***** Exercise data

-- ==== Sys2Proof/Laws/FitDmcRows.lean ====
section
/-! SUPPORT. What each definition of Machine/DmcRows.lean touches, and that it keeps the invariant: one lemma each. -/

set_option Elab.async false
set_option linter.all false

namespace Sys2Proof.Machine

theorem onDmc_fit {L : Nat} {s0 : State} {f : DmcSt → DmcSt} {s : State} (hL : In 0x200000 L) (h0 : Fit L s0 s) :
    Fit L s0 (onDmc f s) := by
  unfold onDmc
  repeat' (first
    | with_reducible assumption
    | (extract_lets +onlyGivenNames x; have y := x; first | (guard_hyp y : State; clear y; refine Fit.seq L s0 x ?_ ?_; rotate_left; intro hx; clear_value x; rotate_left; dsimp -zeta only [x]; clear x) | (clear y; clear_value x))
    | (with_reducible apply Fit.upd_dmc (In.trans (by decide) hL); first | (with_reducible apply Fit.ite <;> intro _) | (fail_if_success split)))

theorem execDmcRateChangeDone_fit {L : Nat} {s0 : State} {s : State} (hL : In 0xA00C02 L) (h0 : Fit L s0 s) :
    ∀ post, execDmcRateChangeDone s = .next post → Fit L s0 post := by
  unfold execDmcRateChangeDone
  refine ok_fit ?_
  repeat' (first
    | with_reducible assumption
    | intro _
    | (extract_lets +onlyGivenNames x; have y := x; first | (guard_hyp y : State; clear y; refine Fit.seq L s0 x ?_ ?_; rotate_left; intro hx; clear_value x; rotate_left; dsimp -zeta only [x]; clear x) | (clear y; clear_value x))
    | with_reducible apply raise_fit (In.trans (by decide) hL)
    | with_reducible apply onDmc_fit (In.trans (by decide) hL)
    | split)

theorem applyFences_fit {L : Nat} {s0 : State} {s : State} (hL : In 0xA00E02 L) (h0 : Fit L s0 s) :
    Fit L s0 (applyFences s) := by
  unfold applyFences
  repeat' (first
    | with_reducible assumption
    | intro _
    | (extract_lets +onlyGivenNames x; have y := x; first | (guard_hyp y : State; clear y; refine Fit.seq L s0 x ?_ ?_; rotate_left; intro hx; clear_value x; rotate_left; dsimp -zeta only [x]; clear x) | (clear y; clear_value x))
    | with_reducible apply move_fit (In.trans (by decide) hL)
    | with_reducible apply checkLow_fit (In.trans (by decide) hL)
    | with_reducible apply onDmc_fit (In.trans (by decide) hL)
    | (with_reducible apply Fit.ite <;> intro _)
    | split)

theorem fenceEmpty_fit {L : Nat} {s0 : State} {pc : Nat} {s : State} (hL : In 0x3A00E02 L) (h0 : Fit L s0 s) :
    Fit L s0 (fenceEmpty pc s) := by
  unfold fenceEmpty
  repeat' (first
    | with_reducible assumption
    | intro _
    | (extract_lets +onlyGivenNames x; have y := x; first | (guard_hyp y : State; clear y; refine Fit.seq L s0 x ?_ ?_; rotate_left; intro hx; clear_value x; rotate_left; dsimp -zeta only [x]; clear x) | (clear y; clear_value x))
    | with_reducible apply raise_fit (In.trans (by decide) hL)
    | with_reducible apply decideFence_fit (In.trans (by decide) hL)
    | with_reducible apply onDmc_fit (In.trans (by decide) hL))

theorem releaseTrain_fit {L : Nat} {s0 : State} {pt pc : Nat} {m : DmcMeas} {s : State} (hL : In 0xFFFFFFE L) (h0 : Fit L s0 s) :
    Fit L s0 (releaseTrain pt pc m s) := by
  unfold releaseTrain
  repeat' (first
    | with_reducible assumption
    | (extract_lets +onlyGivenNames x; have y := x; first | (guard_hyp y : State; clear y; refine Fit.seq L s0 x ?_ ?_; rotate_left; intro hx; clear_value x; rotate_left; dsimp -zeta only [x]; clear x) | (clear y; clear_value x))
    | with_reducible apply raise_fit (In.trans (by decide) hL)
    | with_reducible apply putDly_fit (In.trans (by decide) hL)
    | with_reducible apply storeRec_fit (In.trans (by decide) hL)
    | with_reducible apply storeFound_fit (In.trans (by decide) hL)
    | with_reducible apply fencePc_fit (In.trans (by decide) hL)
    | with_reducible apply fenceEmpty_fit (In.trans (by decide) hL)
    | (with_reducible apply Fit.ite <;> intro _))

theorem releaseCheck_fit {L : Nat} {s0 : State} {checks : List DmcCheck} {other : DmcMeas} {pt : Nat} {s : State} {pc : Nat} (hL : In 0xFFFFFFE L) (h0 : Fit L s0 s) :
    Fit L s0 (releaseCheck checks other pt s pc) := by
  unfold releaseCheck
  repeat' (first
    | with_reducible assumption
    | intro _
    | (extract_lets +onlyGivenNames x; have y := x; first | (guard_hyp y : State; clear y; refine Fit.seq L s0 x ?_ ?_; rotate_left; intro hx; clear_value x; rotate_left; dsimp -zeta only [x]; clear x) | (clear y; clear_value x))
    | with_reducible apply releaseTrain_fit (In.trans (by decide) hL)
    | (with_reducible apply Fit.ite <;> intro _)
    | split)

theorem execDmcReady_fit {L : Nat} {s0 : State} {checks : List DmcCheck} {other : DmcMeas} {s : State} (hL : In 0xFFFFFFE L) (h0 : Fit L s0 s) :
    ∀ post, execDmcReady checks other s = .next post → Fit L s0 post := by
  unfold execDmcReady
  refine ok_fit ?_
  repeat' (first
    | with_reducible assumption
    | intro _
    | (extract_lets +onlyGivenNames x; have y := x; first | (guard_hyp y : State; clear y; refine Fit.seq L s0 x ?_ ?_; rotate_left; intro hx; clear_value x; rotate_left; dsimp -zeta only [x]; clear x) | (clear y; clear_value x))
    | with_reducible apply raise_fit (In.trans (by decide) hL)
    | with_reducible apply loadDly_fit (In.trans (by decide) hL)
    | with_reducible apply changePoint_fit (In.trans (by decide) hL)
    | with_reducible apply enterSelfRefresh_fit (In.trans (by decide) hL)
    | with_reducible apply placeHeld_fit (In.trans (by decide) hL)
    | with_reducible apply onDmc_fit (In.trans (by decide) hL)
    | with_reducible apply applyFences_fit (In.trans (by decide) hL)
    | with_reducible apply releaseCheck_fit (In.trans (by decide) hL)
    | (with_reducible apply Fit.ite <;> intro _)
    | (with_reducible apply Fit.foldl)
    | (with_reducible apply Fit.upd_cal (In.trans (by decide) hL); first | (with_reducible apply Fit.ite <;> intro _) | (fail_if_success split))
    | split)

theorem execCalWindowOpen_fit {L : Nat} {s0 : State} {pc : Fin 64} {s : State} (hL : In 0x200000 L) (h0 : Fit L s0 s) :
    ∀ post, execCalWindowOpen pc s = .next post → Fit L s0 post := by
  unfold execCalWindowOpen
  refine ok_fit ?_
  repeat' (first
    | with_reducible assumption
    | intro _
    | (extract_lets +onlyGivenNames x; have y := x; first | (guard_hyp y : State; clear y; refine Fit.seq L s0 x ?_ ?_; rotate_left; intro hx; clear_value x; rotate_left; dsimp -zeta only [x]; clear x) | (clear y; clear_value x))
    | with_reducible apply onPc_fit (In.trans (by decide) hL)
    | with_reducible apply onDmc_fit (In.trans (by decide) hL)
    | (with_reducible apply Fit.ite <;> intro _)
    | split)

theorem execCalWindowClose_fit {L : Nat} {s0 : State} {pc : Fin 64} {work : WinWork} {s : State} (hL : In 0x3A80E02 L) (h0 : Fit L s0 s) :
    ∀ post, execCalWindowClose pc work s = .next post → Fit L s0 post := by
  unfold execCalWindowClose
  refine ok_fit ?_
  repeat' (first
    | with_reducible assumption
    | intro _
    | (extract_lets +onlyGivenNames x; have y := x; first | (guard_hyp y : State; clear y; refine Fit.seq L s0 x ?_ ?_; rotate_left; intro hx; clear_value x; rotate_left; dsimp -zeta only [x]; clear x) | (clear y; clear_value x))
    | with_reducible apply onPc_fit (In.trans (by decide) hL)
    | with_reducible apply sweepEnd_fit (In.trans (by decide) hL)
    | with_reducible apply onDmc_fit (In.trans (by decide) hL)
    | (with_reducible apply Fit.ite <;> intro _)
    | split)

theorem execDmcRefresh_fit {L : Nat} {s0 : State} {pc : Fin 64} {s : State} (hL : In 0x200000 L) (h0 : Fit L s0 s) :
    ∀ post, execDmcRefresh pc s = .next post → Fit L s0 post := by
  unfold execDmcRefresh
  refine ok_fit ?_
  repeat' (first
    | with_reducible assumption
    | intro _
    | (extract_lets +onlyGivenNames x; have y := x; first | (guard_hyp y : State; clear y; refine Fit.seq L s0 x ?_ ?_; rotate_left; intro hx; clear_value x; rotate_left; dsimp -zeta only [x]; clear x) | (clear y; clear_value x))
    | with_reducible apply onPc_fit (In.trans (by decide) hL)
    | with_reducible apply onDmc_fit (In.trans (by decide) hL)
    | (with_reducible apply Fit.ite <;> intro _)
    | split)

theorem execDmcPageIdleExpiry_fit {L : Nat} {s0 : State} {pc : Fin 64} {bank : Fin 32} {s : State} (hL : In 0x200020 L) (h0 : Fit L s0 s) :
    ∀ post, execDmcPageIdleExpiry pc bank s = .next post → Fit L s0 post := by
  unfold execDmcPageIdleExpiry
  refine ok_fit ?_
  repeat' (first
    | with_reducible assumption
    | intro _
    | (extract_lets +onlyGivenNames x; have y := x; first | (guard_hyp y : State; clear y; refine Fit.seq L s0 x ?_ ?_; rotate_left; intro hx; clear_value x; rotate_left; dsimp -zeta only [x]; clear x) | ((first | (guard_hyp y : _ → State; clear y) | (guard_hyp y : _ → _ → State; clear y) | (guard_hyp y : _ → _ → _ → State; clear y)); dsimp -zeta only [x]; clear x) | (clear y; clear_value x))
    | with_reducible apply advanceRef_fit (In.trans (by decide) hL)
    | with_reducible apply onDmc_fit (In.trans (by decide) hL)
    | split)

theorem execFenceMigrationStart_fit {L : Nat} {s0 : State} {s : State} (hL : In 0x200000 L) (h0 : Fit L s0 s) :
    ∀ post, execFenceMigrationStart s = .next post → Fit L s0 post := by
  unfold execFenceMigrationStart
  refine ok_fit ?_
  repeat' (first
    | with_reducible assumption
    | intro _
    | (extract_lets +onlyGivenNames x; have y := x; first | (guard_hyp y : State; clear y; refine Fit.seq L s0 x ?_ ?_; rotate_left; intro hx; clear_value x; rotate_left; dsimp -zeta only [x]; clear x) | (clear y; clear_value x))
    | with_reducible apply onDmc_fit (In.trans (by decide) hL)
    | (with_reducible apply Fit.ite <;> intro _)
    | split)

theorem execDmcFenced_fit {L : Nat} {s0 : State} {s : State} (hL : In 0x6A01F42 L) (h0 : Fit L s0 s) :
    ∀ post, execDmcFenced s = .next post → Fit L s0 post := by
  unfold execDmcFenced
  refine ok_fit ?_
  repeat' (first
    | with_reducible assumption
    | intro _
    | (extract_lets +onlyGivenNames x; have y := x; first | (guard_hyp y : State; clear y; refine Fit.seq L s0 x ?_ ?_; rotate_left; intro hx; clear_value x; rotate_left; dsimp -zeta only [x]; clear x) | (clear y; clear_value x))
    | with_reducible apply raise_fit (In.trans (by decide) hL)
    | with_reducible apply stepDown_fit (In.trans (by decide) hL)
    | with_reducible apply onDmc_fit (In.trans (by decide) hL)
    | (with_reducible apply Fit.erase (In.trans (by decide) hL))
    | (with_reducible apply Fit.ite <;> intro _)
    | split)

theorem execDmcFault_fit {L : Nat} {s0 : State} {s : State} (hL : In 0xFFFFFFE L) (h0 : Fit L s0 s) :
    ∀ post, execDmcFault s = .next post → Fit L s0 post := by
  unfold execDmcFault
  refine ok_fit ?_
  repeat' (first
    | with_reducible assumption
    | with_reducible apply faultOf_fit (In.trans (by decide) hL)
    | (with_reducible apply Fit.ite <;> intro _))

theorem touchRow_fit {L : Nat} {s0 : State} {o : Nat} {s : State} (hL : In 0x200000 L) (h0 : Fit L s0 s) :
    Fit L s0 (touchRow o s) := by
  unfold touchRow
  repeat' (first
    | with_reducible assumption
    | intro _
    | (extract_lets +onlyGivenNames x; have y := x; first | (guard_hyp y : State; clear y; refine Fit.seq L s0 x ?_ ?_; rotate_left; intro hx; clear_value x; rotate_left; dsimp -zeta only [x]; clear x) | (clear y; clear_value x))
    | with_reducible apply onDmc_fit (In.trans (by decide) hL)
    | (with_reducible apply Fit.ite <;> intro _)
    | split)

theorem touchRows_fit {L : Nat} {s0 : State} {o n : Nat} {s : State} (hL : In 0x200000 L) (h0 : Fit L s0 s) :
    Fit L s0 (touchRows o n s) := by
  unfold touchRows
  repeat' (first
    | with_reducible assumption
    | intro _
    | with_reducible apply touchRow_fit (In.trans (by decide) hL)
    | (with_reducible apply Fit.foldl))

theorem execBar2Read_fit {L : Nat} {s0 : State} {off : U64} {len : Byte} {errs : List MemErr} {s : State} (hL : In 0xFFFFFFE L) (h0 : Fit L s0 s) :
    ∀ post, execBar2Read off len errs s = .next post → Fit L s0 post := by
  unfold execBar2Read
  refine ok_fit ?_
  repeat' (first
    | with_reducible assumption
    | intro _
    | (extract_lets +onlyGivenNames x; have y := x; first | (guard_hyp y : State; clear y; refine Fit.seq L s0 x ?_ ?_; rotate_left; intro hx; clear_value x; rotate_left; dsimp -zeta only [x]; clear x) | (guard_hyp y : CmdSt; clear y; dsimp -zeta only [x]; clear x) | (clear y; clear_value x))
    | with_reducible apply emit_fit (In.trans (by decide) hL)
    | with_reducible apply raiseIf_fit (In.trans (by decide) hL)
    | with_reducible apply memErrors_fit (In.trans (by decide) hL)
    | with_reducible apply touchRows_fit (In.trans (by decide) hL)
    | (with_reducible apply Fit.ite <;> intro _)
    | split)

theorem execBar2Write_fit {L : Nat} {s0 : State} {off : U64} {data : List Byte} {s : State} (hL : In 0xA01C02 L) (h0 : Fit L s0 s) :
    ∀ post, execBar2Write off data s = .next post → Fit L s0 post := by
  unfold execBar2Write
  refine ok_fit ?_
  repeat' (first
    | with_reducible assumption
    | intro _
    | (extract_lets +onlyGivenNames x; have y := x; first | (guard_hyp y : State; clear y; refine Fit.seq L s0 x ?_ ?_; rotate_left; intro hx; clear_value x; rotate_left; dsimp -zeta only [x]; clear x) | (guard_hyp y : CmdSt; clear y; dsimp -zeta only [x]; clear x) | (clear y; clear_value x))
    | with_reducible apply raiseIf_fit (In.trans (by decide) hL)
    | with_reducible apply touchRows_fit (In.trans (by decide) hL)
    | (with_reducible apply Fit.puts (In.trans (by decide) hL))
    | (with_reducible apply Fit.ite <;> intro _)
    | (with_reducible apply Fit.foldl)
    | split)

end Sys2Proof.Machine
end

**********

◆ **Task item**: Using the material above, return every line that holds the string "next".

◆ **Result for this task**:
    ∀ post, execDmcRateChangeDone s = .next post → Fit L s0 post := by
    ∀ post, execDmcReady checks other s = .next post → Fit L s0 post := by
    ∀ post, execCalWindowOpen pc s = .next post → Fit L s0 post := by
    ∀ post, execCalWindowClose pc work s = .next post → Fit L s0 post := by
    ∀ post, execDmcRefresh pc s = .next post → Fit L s0 post := by
    ∀ post, execDmcPageIdleExpiry pc bank s = .next post → Fit L s0 post := by
    ∀ post, execFenceMigrationStart s = .next post → Fit L s0 post := by
    ∀ post, execDmcFenced s = .next post → Fit L s0 post := by
    ∀ post, execDmcFault s = .next post → Fit L s0 post := by
    ∀ post, execBar2Read off len errs s = .next post → Fit L s0 post := by
    ∀ post, execBar2Write off data s = .next post → Fit L s0 post := by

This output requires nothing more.